Devo potare i germogli filati?

Sì, ma solo dopo aver sistemato la luce. Taglia i getti allungati fino a un nodo sano, vicino al punto in cui la crescita torna normale. Se poti prima di correggere la causa, la pianta reagisce con un altro giro di crescita debole e allungata. Prima la causa, poi la potatura.

Che cosa significa davvero etioliazione?

È il termine botanico per la crescita allungata e pallida che compare quando una pianta riceve poca luce. Il sistema ormonale la spinge a cercare condizioni migliori allungando le cellule, ma paga questa spinta con foglie più piccole, meno clorofilla e fusti più deboli. Ecco perché quei germogli sembrano tirati e sbiaditi.

Mi rovina per sempre tronco o ramificazione?

Lo spazio tra gli internodi di quel tratto si fissa quando il germoglio indurisce. In questo senso sì, quel pezzo resta più grosso e più largo. Non è quasi mai una tragedia su una pianta giovane, perché puoi rientrare con il taglio e costruire nuova ramificazione dai germogli più indietro. Su un ramo già scelto per il dettaglio fine, però, ti fa perdere tempo, spesso una stagione o due.

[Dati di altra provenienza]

-- ==== Sys2Proof/Machine/Step.lean ====
section
/-!
DEFINITION. One step: the next action of the host's program. The core takes no step of its own (R20) and has no program counter (R21).
-/

namespace Sys2Proof.Machine

/-- R60, R63: perform the next action of the host program. When no action is left the run has ended (R61) and nothing changes
(R20, R228). -/
def step (s : State) : Host.Outcome State Fault Refusal :=
  match s.program with
  | [] => .next s
  | a :: rest => performAction a (s.setProgram rest)

/-- The state in which the host's next action writes the given word to `CMD`, before the actions it already had. The word's bits
above `nbits` are 0. -/
def State.withFetchWord (s : State) (nbits w : Nat) : State :=
  s.setProgram (.write 32 0x0000 (BitVec.ofNat 32 (w % 2 ^ nbits)) :: s.program)

end Sys2Proof.Machine
end

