/-- R146: a round on complemented halves under the complemented subkey. -/
theorem feistelRound_complementHalves (lr : Half × Half) (k : Subkey) :
    feistelRound (complementHalves lr) (~~~k) = complementHalves (feistelRound lr k) := by
  rw [feistelRound, complementHalves, roundF_not_not, ← BitVec.not_xor_left]
  rfl

/-- R162: the rounds on complemented halves under the complemented subkeys. -/
theorem runRounds_complementHalves (ks : List Subkey) (lr : Half × Half) :
    runRounds (ks.map (~~~·)) (complementHalves lr) = complementHalves (runRounds ks lr) := by
  induction ks generalizing lr with
  | nil => rfl
  | cons k ks ih =>
    show runRounds (ks.map (~~~·)) (feistelRound (complementHalves lr) (~~~k)) = _
    rw [feistelRound_complementHalves, ih]
    rfl

/-- R160: the initial halves of a complemented block. -/
theorem initialHalves_not (b : Block) : initialHalves (~~~b) = complementHalves (initialHalves b) := by
  rw [initialHalves, permute_not (by decide), extractLsb'_not (by decide), extractLsb'_not (by decide)]
  rfl

/-- R163, R164: the final stage of complemented halves. -/
theorem finalStage_complementHalves (lr : Half × Half) : finalStage (complementHalves lr) = ~~~(finalStage lr) := by
  rw [finalStage, complementHalves, ← BitVec.not_append, permute_not (by decide)]
  rfl

/-- R161: the order of a complemented schedule. -/
theorem subkeyOrder_map_not (sk : Schedule) (forward : Bool) :
    subkeyOrder (sk.map (~~~·)) forward = (subkeyOrder sk forward).map (~~~·) := by
  cases forward
  · exact (congrArg List.reverse Vector.toList_map).trans List.map_reverse.symm
  · exact Vector.toList_map

/-- R169: complementing block and schedule complements the result, in both directions. -/
theorem transform_not (b : Block) (sk : Schedule) (forward : Bool) :
    transform (~~~b) (sk.map (~~~·)) forward = ~~~(transform b sk forward) := by
  rw [transform, initialHalves_not, subkeyOrder_map_not, runRounds_complementHalves, finalStage_complementHalves,
    transform]

/-- R166's example, the classic key's known answer. -/
theorem transform_classicKey_forward :
    transform 0x0123456789ABCDEF (keySchedule 0x133457799BBCDFF1) true = 0x85E813540F0AB405 := by
  decide +kernel

/-- R169's example is the complement of R166's. -/
theorem transform_complemented_classicKey :
    transform 0xFEDCBA9876543210 (keySchedule 0xECCBA8866443200E) true = 0x7A17ECABF0F54BFA := by
  have hlaw := transform_not 0x0123456789ABCDEF (keySchedule 0x133457799BBCDFF1) true
  rw [← keySchedule_not, transform_classicKey_forward] at hlaw
  exact hlaw

/-- Settles O41: the law for the key's schedule, which is the complemented one, and the steps it rests on. -/
theorem complementationLaw : Obligations.ComplementationLaw := by
  unfold Obligations.ComplementationLaw
  refine ⟨fun k b => ?_, fun k i => ?_, roundF_not_not, transform_complemented_classicKey, by decide⟩
  · rw [keySchedule_not, transform_not]
  · rw [keySchedule_not, Fin.getElem_fin, Vector.getElem_map, Fin.getElem_fin]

È più un problema da interno o da esterno?

Soprattutto da interno, o comunque da poca luce. La maggior parte dei casi che vedo riguarda piante tenute in casa durante l’inverno. All’aperto, anche in una giornata nuvolosa, la luce è di solito molto più forte di quella di un normale ambiente domestico. Una pianta che fuori stava bene può iniziare a filare già dopo poche settimane in salotto.

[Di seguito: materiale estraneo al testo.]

-- ==== Sys2Proof/Word.lean ====
section
/-! DEFINITION. The widths of the machine's values: bytes, 16-bit words, 12-bit addresses in instructions, and the
four-bit indexes that name a register or a row count (00_scope.md R9, R10). -/

namespace Sys2Proof

/-- An 8-bit value: a general register, a timer, a byte of memory, `KK` (10_state.md R30, 20_memory.md R70). -/
abbrev Byte := BitVec 8

/-- A 16-bit value: an instruction word, `I`, `pc`, a stack slot (10_state.md R30, 30_encoding.md R100). -/
abbrev Word := BitVec 16

/-- The 12-bit address field `NNN` of an instruction word (30_encoding.md R102). -/
abbrev Addr12 := BitVec 12

/-- The index of a general register, 0..15 (10_state.md R31, R32: an index out of range cannot occur). -/
abbrev RegIdx := Fin 16

/-- A four-bit count, 0..15: the sprite height `N` (30_encoding.md R104). -/
abbrev Nibble := Fin 16

end Sys2Proof
end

Quali specie filano più facilmente?

Le specie vigorose e veloci, come ficus, ligustro e olmo, mostrano il problema prima perché spingono continuamente nuovi getti e lo fanno con la luce che hanno. Le specie più lente, come molti pini e ginepri, filano lo stesso se la luce è scarsa, ma spesso te ne accorgi più tardi perché crescono già con più calma.

Quanta luce serve davvero a un bonsai?

Come regola pratica, la maggior parte delle specie da pieno sole vuole diverse ore di sole diretto al giorno. Anche le specie più tolleranti all’ombra hanno bisogno di molto più della luce di una stanza normale. Se una pianta sta in casa, la lampada da coltivazione non è un ripiego: va considerata attrezzatura di base. Per quasi tutta la stagione di crescita, la sola luce di una finestra non basta.